I view this kind of writing by an ex-vice president of Citibank as the work of an intelligent predator that realizes for the big cats to survive they have to keep the herd healthy.
Still, it is refreshing to hear a denizen of the Wall Street jungles echo what we've been saying:
...Public choice theory has identified the root causes of regulatory failure as the capture of regulators by the industry being regulated. Regulatory agencies begin to identify with the interests of the regulated rather than the public they are charged to protect. In a paper for the Federal Reserve's Jackson Hole Conference in 2008, economist Willem Buiter described "cognitive capture," by which regulators become incapable of thinking in terms other than that of the industry. On April 5 of this year, The Wall Street Journal chronicled the revolving door between industry and regulator in "Staffer One Day, Opponent the Next."
Congressional committees overseeing industries succumb to the allure of campaign contributions, the solicitations of industry lobbyists, and the siren song of experts whose livelihood is beholden to the industry. The interests of industry and government become intertwined and it is regulation that binds those interests together. Business succeeds by getting along with politicians and regulators. And vice-versa through the revolving door.
We call that system not the free-market, but crony capitalism. It owes more to Benito Mussolini than to Adam Smith...

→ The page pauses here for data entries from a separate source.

/-- R355, R359, R360. Each scalar operation of group 0x0 without a count completes wherever nothing stops it, with the rule's value
reduced to its width, extended, and written to sD and latch LAT; nothing else changes. -/
def Obligations.ScalarArithmeticResults : Prop :=
  ∀ (i : Instr) (f : Fields) (sp : OpSpec) (s : State) (r : Int), opSpec i = some sp → s.issuesPlain sp f = true →
    arithmetic (s.plainOperands sp f) sp i = some (f, r) →
    ∃ t, exec i s = .next t ∧ (s.plainOperands sp f).ScalarDone t f (reduced f r)

/-- R361. Shifts, `slea` and bit fields take whole unsigned counts and complete with the rule's value; nothing else changes. -/
def Obligations.ScalarShiftResults : Prop :=
  ∀ (i : Instr) (f : Fields) (sp : OpSpec) (s : State) (r : Int), opSpec i = some sp → s.issuesPlain sp f = true →
    shifts (s.plainOperands sp f) sp i = some (f, r) →
    ∃ t, exec i s = .next t ∧ (s.plainOperands sp f).ScalarDone t f (reduced f r)

/-- R364. The mask operations complete with the rule's mask, cleared at and above GW, in mD and latch LAT; `mpopc` and `mffs` write
their count as a scalar; nothing else changes. -/
def Obligations.MaskOperationResults : Prop :=
  (∀ (i : Instr) (f : Fields) (sp : OpSpec) (s : State) (m : Mask), opSpec i = some sp → s.issuesPlain sp f = true →
    maskResults (s.plainOperands sp f) sp i = some (f, m) →
    ∃ t, exec i s = .next t ∧ (s.plainOperands sp f).MaskDone t f m) ∧
  (∀ (f : Fields) (sp : OpSpec) (s : State), opSpec (.mpopc f) = some sp → s.issuesPlain sp f = true →
    ∃ t, exec (.mpopc f) s = .next t ∧ (s.plainOperands sp f).ScalarDone t f
      (BitVec.ofNat 64 (oneBits (s.plainOperands sp f).me.gw ((s.plainOperands sp f).sa sp f)))) ∧
  ∀ (f : Fields) (sp : OpSpec) (s : State), opSpec (.mffs f) = some sp → s.issuesPlain sp f = true →
    ∃ t, exec (.mffs f) s = .next t ∧ (s.plainOperands sp f).ScalarDone t f
      (BitVec.ofNat 64 (lowestBit (s.plainOperands sp f).me.gw ((s.plainOperands sp f).sa sp f)))

/-- R362, R363, R365. `sgetl` reads lane B mod GW, zero where it is exited or was never launched; `vsetl` writes that lane alone
where it is launched and has not exited, and nothing otherwise; `nop` changes no state but the PC. -/
def Obligations.LaneMovesAndNop : Prop :=
  (∀ (f : Fields) (sp : OpSpec) (s : State), opSpec (.sgetl f) = some sp → s.issuesPlain sp f = true →
    ∃ t, exec (.sgetl f) s = .next t ∧ (s.plainOperands sp f).ScalarDone t f
      (reduced f (let o := s.plainOperands sp f
                  let l := s.sb sp f % s.me.gw
                  if o.me.liveLanes.getLsbD l then toInt (tyIsI f.ty) (tyBits f.ty) (o.rawVec sp f .vreg f.ka f.a l) else 0))) ∧
  (∀ (f : Fields) (sp : OpSpec) (s : State), opSpec (.vsetl f) = some sp → s.issuesPlain sp f = true →
    let o := s.plainOperands sp f
    let u := (s.markReplay (s.srcRegs sp f)).readied f [] [] []
    let l := s.sb sp f % s.me.gw
    (s.me.liveLanes.getLsbD l = true → ∃ t, exec (.vsetl f) s = .next t ∧
      o.VectorDone t f (ty64 f) (laneBit l) 0 fun _ => (reduced f (valA o sp f)).toNat) ∧
    (s.me.liveLanes.getLsbD l = false → ∃ t, exec (.vsetl f) s = .next t ∧ u.WritesOnly t noReg noReg noReg ∧ u.MovedOn t)) ∧
  ∀ (f : Fields) (sp : OpSpec) (s : State), opSpec (.nop f) = some sp → s.issuesPlain sp f = true →
    ∃ t, exec (.nop f) s = .next t ∧ (s.plainOperands sp f).WritesOnly t noReg noReg noReg ∧ (s.plainOperands sp f).MovedOn t

/-- R366, R367. `br`, `brs`, `jmpi` and `ret` send their taken lanes to the target and every other lane to the next instruction, and
change nothing but PCs and stamps; a target at or below the PC raises a taken lane's stamp, but not for `ret`. -/
def Obligations.BranchesAndReturns : Prop :=
  (∀ (f : Fields) (sp : OpSpec) (s : State), opSpec (.br f) = some sp → s.issuesPlain sp f = true →
    let o := s.plainOperands sp f
    ∃ t, exec (.br f) s = .next t ∧ o.WritesOnly t noReg noReg noReg ∧
      o.LanesGo t (goes o (s.execLanes f) true fun _ => branchTarget o f f.a)) ∧
  (∀ (f : Fields) (sp : OpSpec) (s : State), opSpec (.brs f) = some sp → s.issuesPlain sp f = true →
    let o := s.plainOperands sp f
    let holds := compares f.fn.toNat (toInt true 64 (o.sa sp f)) (toInt true 64 (o.sb sp f))
    ∃ t, exec (.brs f) s = .next t ∧ o.WritesOnly t noReg noReg noReg ∧
      o.LanesGo t (goes o (if holds then s.execLanes f else 0) true fun _ => branchTarget o f f.c)) ∧
  (∀ (f : Fields) (sp : OpSpec) (s : State), opSpec (.jmpi f) = some sp → s.issuesPlain sp f = true →
    (∀ j, j < 64 → (s.execLanes f).getLsbD j = true → s.va sp f j % 4 = 0) →
    let o := s.plainOperands sp f
    ∃ t, exec (.jmpi f) s = .next t ∧ o.WritesOnly t noReg noReg noReg ∧
      o.LanesGo t (goes o (s.execLanes f) true fun j => BitVec.ofNat 64 (o.va sp f j))) ∧
  ∀ (f : Fields) (sp : OpSpec) (s : State), opSpec (.ret f) = some sp → s.issuesPlain sp f = true →
    (∀ j, j < 64 → (s.execLanes f).getLsbD j = true → s.va sp f j % 4 = 0) →
    let o := s.plainOperands sp f
    ∃ t, exec (.ret f) s = .next t ∧ o.WritesOnly t noReg noReg noReg ∧
      o.LanesGo t (goes o (s.execLanes f) false fun j => BitVec.ofNat 64 (o.va sp f j))

/-- R367, R368. `call` and `calli` write the address of the next instruction to the link pair of the taken lanes and send them to the
target, read before the link is written; `loop` writes the count less one and branches unless it is zero. -/
def Obligations.CallsAndLoops : Prop :=
  (∀ (f : Fields) (sp : OpSpec) (s : State), opSpec (.call f) = some sp → s.issuesPlain sp f = true →
    let o := s.plainOperands sp f
    ∃ t, exec (.call f) s = .next t ∧ o.WritesOnly t noReg noReg (vecDst o f true) ∧
      o.VectorResult t f true (s.execLanes f) 0 (fun _ => (s.focus.pc + BitVec.ofNat 64 s.focus.len).toNat) ∧
      o.LanesGo t (goes o (s.execLanes f) false fun _ => branchTarget o f f.a)) ∧
  (∀ (f : Fields) (sp : OpSpec) (s : State), opSpec (.calli f) = some sp → s.issuesPlain sp f = true →
    (∀ j, j < 64 → (s.execLanes f).getLsbD j = true → s.va sp f j % 4 = 0) →
    let o := s.plainOperands sp f
    ∃ t, exec (.calli f) s = .next t ∧ o.WritesOnly t noReg noReg (vecDst o f true) ∧
      o.VectorResult t f true (s.execLanes f) 0 (fun _ => (s.focus.pc + BitVec.ofNat 64 s.focus.len).toNat) ∧
      o.LanesGo t (goes o (s.execLanes f) false fun j => BitVec.ofNat 64 (o.va sp f j))) ∧
  ∀ (f : Fields) (sp : OpSpec) (s : State), opSpec (.loop f) = some sp → s.issuesPlain sp f = true →
    let o := s.plainOperands sp f
    let r : DWord := BitVec.ofNat 64 (o.sa sp f) - 1
    ∃ t, exec (.loop f) s = .next t ∧ o.WritesOnly t (scalDst f) noReg noReg ∧ o.ScalarResult t f r ∧
      o.LanesGo t (goes o (if r = 0 then 0 else s.execLanes f) true fun _ => branchTarget o f f.b)

/-- R132, R369. `regang` and `regang.any` complete wherever nothing stops them: their taken lanes park where they are and the other lanes of
the group go on; once every lane that has not exited is parked or suspended, each parked lane goes on behind its `regang`, those of one
`regang.any` with the latest of their stamps. Nothing but the gang's lanes changes. -/
def Obligations.RegangParks : Prop :=
  ∀ (i : Instr) (f : Fields) (any : Bool) (sp : OpSpec) (s : State), (i = .regang f ∧ any = false) ∨ (i = .regangAny f ∧ any = true) →
    opSpec i = some sp → s.issuesPlain sp f = true →
    let o := s.plainOperands sp f
    let taken := s.execLanes f
    ∃ t, exec i s = .next t ∧ t.focus.done = true ∧ o.SameMemory t ∧ o.SameElsewhere t ∧
      (∀ n, (o.mine t).sreg n = o.me.sreg n ∧ (o.mine t).mreg n = o.me.mreg n) ∧ (∀ r j, (o.mine t).vreg r j = o.me.vreg r j) ∧
      (allParked o taken any → ∀ j, j < 64 → (o.mine t).lane j = releasedLane o taken any j) ∧
      (¬ allParked o taken any → ∀ j, j < 64 → (o.mine t).lane j = parkedLane o taken any j)

/-- R111, R133, R370. `exit` completes wherever nothing stops it and ends its taken lanes; those of a callee gang return v0 to v7 to their
callers first. While another launched lane has not exited, the others of the group go on and nothing else changes; with the last lane
the body ends: its slot goes idle at once where it owes no join, no post and no trap and no context of it has faulted, and a handler stops
serving. -/
def Obligations.ExitEndsLanes : Prop :=
  ∀ (f : Fields) (sp : OpSpec) (s : State), opSpec (.exit f) = some sp →
    let reads := if s.me.kind = .callee then List.range 8 else []
    s.issues sp f reads [] [] [] = true →
    let o := s.operands sp f reads [] [] []
    let ex := s.execLanes f
    let last : Prop := ∀ j, j < 64 → o.me.liveLanes.getLsbD j = true → ex.getLsbD j = true
    ∃ t, exec (.exit f) s = .next t ∧ t.focus.done = true ∧
      (¬ last → o.SameMemory t ∧ (∀ c, c ≠ o.focus.core → t.core c = o.core c) ∧ (∀ g, g ≠ o.focus.slot → t.gang o.focus.core g = o.gang o.focus.core g) ∧
        (∀ j, j < 64 → ((o.mine t).lane j).exited = (ex.getLsbD j || (o.me.lane j).exited)) ∧
        (∀ n, (o.mine t).sreg n = o.me.sreg n ∧ (o.mine t).mreg n = o.me.mreg n) ∧ (∀ r j, (o.mine t).vreg r j = o.me.vreg r j)) ∧
      (o.me.kind = .callee → (t.core o.focus.core).returns = o.myCore.returns ++ (lanesOf ex).map (fun j =>
        ((o.me.callers.get {} j).call, (o.me.callers.get {} j).lane,
          (List.range 8).map fun r => BitVec.ofNat 32 (o.vval o.focus.core o.me r j)))) ∧
      (last → o.me.isHandler = false → (o.me.kind = .record → o.me.parent = 0) → o.me.posts = 0 → o.me.trapped = false →
        (∀ n, n < 8 → (o.me.ctx n).stopped = false) → (o.mine t).live = false) ∧
      (last → o.me.isHandler = true → (∀ u va, o.myCore.serving ≠ some (.trap u va)) →
        (t.gang o.focus.core o.focus.slot).live = false ∧ (t.core o.focus.core).serving = none)

/-- R371, R373, R376, R377. Each element-wise integer instruction completes with the rule's value in every element of every executing
lane, zero in the lanes PZ names, and every other lane and register unchanged. -/
def Obligations.IntegerVectorResults : Prop :=
  ∀ (i : Instr) (f : Fields) (sp : OpSpec) (s : State) (r : Nat → Nat → Nat → Int), opSpec i = some sp → s.issuesPlain sp f = true →
    intElement i = some (f, r) →
    let o := s.plainOperands sp f
    let w := tyBits f.ty
    ∃ t, exec i s = .next t ∧ o.VectorDone t f (sp.dst.wide f) (s.execLanes f) (s.zeroLanes f) fun j =>
      joined w fun k => r (elem w k (o.va sp f j)) (elem w k (o.vb sp f j)) (elem w k (o.vc sp f j))

/-- R378 to R380, R383. `vdp4` accumulates a dot product, `vsel` selects by the bits of a mask, and `vcmp` writes one mask bit per
executing lane, zero for the lanes PZ names, the other bits as they stood (zero where only the latch is written). -/
def Obligations.DotSelectCompare : Prop :=
  (∀ (f : Fields) (sp : OpSpec) (s : State), opSpec (.vdp4 f) = some sp → s.issuesPlain sp f = true →
    let o := s.plainOperands sp f
    ∃ t, exec (.vdp4 f) s = .next t ∧ o.VectorDone t f false (s.execLanes f) (s.zeroLanes f) fun j =>
      low32 (dot4 f (o.va sp f j) (o.vb sp f j) (o.vc sp f j))) ∧
  (∀ (f : Fields) (sp : OpSpec) (s : State), opSpec (.vsel f) = some sp → s.issuesPlain sp f = true →
    let o := s.plainOperands sp f
    ∃ t, exec (.vsel f) s = .next t ∧ o.VectorDone t f (sp.dst.wide f) (s.execLanes f) (s.zeroLanes f) fun j =>
      if (o.sc sp f).testBit j then o.va sp f j else o.vb sp f j) ∧
  ∀ (i : Instr) (f : Fields) (sp : OpSpec) (s : State) (holds : State → Nat → Nat → Bool),
    (i = .vcmpInt f ∧ holds = fun _ a b => compares f.fn.toNat (toInt (tyIsI f.ty) (tyBits f.ty) a) (toInt (tyIsI f.ty) (tyBits f.ty) b)) ∨
      (i = .vcmpFloat f ∧ holds = fun o a b => fp32.cond (o.env f).slot.ftz f.fn.toNat a b) →
    opSpec i = some sp → s.issuesPlain sp f = true →
    let o := s.plainOperands sp f
    ∃ t m, exec i s = .next t ∧ o.MaskDone t f m ∧ ∀ j, j < 64 → m.getLsbD j =
      if (s.execLanes f).getLsbD j then holds o (o.va sp f j) (o.vb sp f j)
      else if (s.zeroLanes f).getLsbD j then false
      else if f.nwb then false
      else (o.me.mreg f.dst.toNat).getLsbD j

/-- R381 to R383. Each float instruction completes with its exact result rounded once under the instruction's mode and slot, or with
the rule's unrounded value, in every element of every executing lane; `vrint` takes FN as its mode where PRM is zero. -/
def Obligations.FloatVectorResults : Prop :=
  (∀ (i : Instr) (f : Fields) (sp : OpSpec) (s : State) (r : Nat → Nat → Nat → Nat), opSpec i = some sp → s.issuesPlain sp f = true →
    floatElement (s.env f) (fmtOfTy f.ty) i = some (f, r) →
    let o := s.plainOperands sp f
    let w := (fmtOfTy f.ty).bits
    ∃ t, exec i s = .next t ∧ o.VectorDone t f (sp.dst.wide f) (s.execLanes f) (s.zeroLanes f) fun j =>
      joined w fun k => r (elem w k (o.va sp f j)) (elem w k (o.vb sp f j)) (elem w k (o.vc sp f j))) ∧
  ∀ (f : Fields) (sp : OpSpec) (s : State), opSpec (.vrint f) = some sp → s.issuesPlain sp f = true →
    let o := s.plainOperands sp f
    let w := (fmtOfTy f.ty).bits
    ∃ t, exec (.vrint f) s = .next t ∧ o.VectorDone t f (sp.dst.wide f) (s.execLanes f) (s.zeroLanes f) fun j =>
      joined w fun k => (fmtOfTy f.ty).rint (if f.prm = 0 then f.fn.toNat else f.prm) (s.env f).slot.ftz (s.env f).slot.sat
        (elem w k (o.va sp f j))

/-- R154 to R156. A finite value of a format rounds to itself in every mode, whatever SAT, where FTZ is 0. -/
def Obligations.RepresentableValuesStay : Prop :=
  ∀ (m : Fmt) (mode : Mode) (sat : Bool) (z v : Nat) (neg : Bool) (mant : Nat) (exp : Int),
    m = fp32 ∨ m = bf16 ∨ m = fp16 ∨ m = e4m3 ∨ m = e5m2 ∨ m = e2m3 ∨ m = e3m2 ∨ m = e2m1 → v < 2 ^ m.bits →
    m.decode v = .fin neg mant exp false → m.round mode false sat z (m.decode v) = v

But see, this is disinformation designed to evoke the empathy of the herd beast and not how this bank$ter really feels. What this big cat wants you can hear from the growls in his belly in the preceding paragraph:
...The idea that multiplying rules and statutes can protect consumers and investors is surely one of the great intellectual failures of the 20th century. Any static rule will be circumvented or manipulated to evade its application. Better than multiplying rules, financial accounting should be governed by the traditional principle that one has an affirmative duty to present the true condition fairly and accurately—not withstanding what any rule might otherwise allow. And financial institutions should have a duty of care to their customers. Lawyers tell me that would get us closer to the common law approach to fraud and bad dealing...
This is part of the chain of disinformation that led to that remarkable statement about that remarkable Benito. You could smell the carrion on the wind with the opening lie. Spot the pivot on which the worm turns:
...Classical liberals, whose modern counterparts are libertarians and small-government conservatives, believed that the state's duties should be limited (1) to provide for the national defense; (2) to protect persons and property against force and fraud; and (3) to provide public goods that markets cannot. That conception of government and its duties was articulated by the Declaration of Independence and embodied in the U.S. Constitution...
Peace, whose modern counterpart is war. Knowledge, whose modern counterpart is ignorance. Freedom, whose modern counterpart is slavery.
This is the mantra of the Wall Street liberal.